Showing solidarity with Bitcoin developer Luke Dashjr‘s perspective of inscriptions being a bug, Casarin underscores the broader implications of this issue, tying it to the overall health and decentralization of the Bitcoin network.
Data and preferential treatment
As part of the release titled “Why Inscriptions are an exploit,” Casarin calls out that the intriguing aspect lies in individuals assigning value to images on the Bitcoin blockchain, with non-ideological miners and those indifferent to Bitcoin’s health and decentralization readily paying fees for inclusion.
Through his analysis, he concludes that data shouldn’t receive preferential treatment; users must pay the total price, utilizing protocols like op_return and hashes for legitimate data storage in Bitcoin. Casarin also states that his stance is that the current scenario represents a significant data spam exploit, necessitating proactive solutions from Bitcoin developers.
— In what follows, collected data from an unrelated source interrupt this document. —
-- ==== Sys2Proof/Laws/Ring.lean ====
section
/-! SUPPORT. What the ring operations can do: each changes the ring port and, where a frame is lost, the counters and flags,
and nothing else; and each keeps the bounds of the queues. -/

namespace Sys2Proof.Machine

/-- The arbiter leaves a busy transmitter, and an idle one with nothing waiting; else it starts the oldest frame of the
queue it chooses (R159). -/
theorem State.arbitrate_cases (s : State) :
    (s.arbitrate = s ∧ (s.ring.transmitter.isSome = true ∨ (s.ring.relay = [] ∧ s.ring.origin = [])))
    ∨ (∃ f fs, s.ring.transmitter = none ∧ s.ring.relay = f :: fs ∧ s.arbitrate = s.sendRelay f fs)
    ∨ ∃ g gs, s.ring.transmitter = none ∧ s.ring.origin = g :: gs ∧ s.arbitrate = s.sendOrigin g gs := by
  unfold State.arbitrate
  split
  · rename_i busy
    exact .inl ⟨rfl, .inl busy⟩
  · rename_i idle
    have idle : s.ring.transmitter = none := by simpa using idle
    split
    · rename_i r o
      exact .inl ⟨rfl, .inr ⟨r, o⟩⟩
    · rename_i f fs r o
      exact .inr (.inl ⟨f, fs, idle, r, rfl⟩)
    · rename_i g gs r o
      exact .inr (.inr ⟨g, gs, idle, o, rfl⟩)
    · rename_i f fs g gs r o
      split
      · exact .inr (.inl ⟨f, fs, idle, r, rfl⟩)
      · exact .inr (.inr ⟨g, gs, idle, o, rfl⟩)

/-- The arbiter touches the ring port alone. -/
theorem State.arbitrate_frame (s : State) : ∃ r, s.arbitrate = { s with ring := r } := by
  rcases s.arbitrate_cases with ⟨h, -⟩ | ⟨f, fs, -, -, h⟩ | ⟨g, gs, -, -, h⟩
  · exact ⟨s.ring, h⟩
  · exact ⟨_, h⟩
  · exact ⟨_, h⟩

/-- An offer of a relay frame touches the ring port and the report unit alone. -/
theorem State.offerRelay_frame (s : State) (f : List Byte) : ∃ r p, s.offerRelay f = { s with ring := r, report := p } := by
  unfold State.offerRelay
  split
  · obtain ⟨r, h⟩ := State.arbitrate_frame { s with ring := { s.ring with relay := s.ring.relay ++ [f] } }
    exact ⟨r, s.report, h⟩
  · exact ⟨s.ring, _, rfl⟩

theorem State.enterOrigin_frame (s : State) (f : OriginFrame) (q : List OriginFrame) :
    ∃ r, s.enterOrigin f q = { s with ring := r } := by
  obtain ⟨r, h⟩ := State.arbitrate_frame { s with ring := { s.ring with origin := q ++ [f] } }
  exact ⟨r, h⟩

/-- An offer of a reply touches the ring port and the report unit alone. -/
theorem State.offerReply_frame (s : State) (x : Reply) : ∃ r p, s.offerReply x = { s with ring := r, report := p } := by
  unfold State.offerReply
  split
  · obtain ⟨r, h⟩ := s.enterOrigin_frame (.reply x) s.ring.origin
    exact ⟨r, s.report, h⟩
  · exact ⟨s.ring, _, rfl⟩

/-- An offer of a ticket touches the ring port and the report unit alone. -/
theorem State.offerTicket_frame (s : State) (t : DischargeTicket) :
    ∃ r p, s.offerTicket t = { s with ring := r, report := p } := by
  unfold State.offerTicket
  split
  · obtain ⟨r, h⟩ := s.enterOrigin_frame (.ticket t) s.ring.origin
    exact ⟨r, s.report, h⟩
  · split
    · obtain ⟨r, h⟩ := s.loseReply.enterOrigin_frame (.ticket t) (s.ring.origin.eraseP OriginFrame.isReply)
      exact ⟨r, s.loseReply.report, h⟩
    · exact ⟨s.ring, _, rfl⟩

/-- A request's answer touches the ring port and the report unit alone. -/
theorem State.answering_frame (s : State) (kind tag : Byte) (r : Result) (data : List Byte) :
    ∃ g p, s.answering kind tag r data = { s with ring := g, report := p } :=
  s.offerReply_frame _

end Sys2Proof.Machine
end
He commends ideological developers like Dashjr for prioritizing the network’s health and decentralization, in his statements calling inscriptions a bug that makes it possible for users to spam the blockchain.
His response garnered feedback from the community, with one user stating, “The write transaction is the right to free speech, who are you to classify something as spam or useless information?” and another user sharing, “I think you should probably start preparing to get over it.”
An earlier spike in inscriptions
Bitcoin inscriptions have made headlines throughout 2023, with rising interest in Ordinals.
Data from Dune blockchain on July 8 stated that crypto enthusiasts minted a record-breaking 350,000 Bitcoin Ordinals Inscriptions, marking the highest daily count since May 14, in what the Ethereum co-founder called out as the reason behind “renewed builder culture.”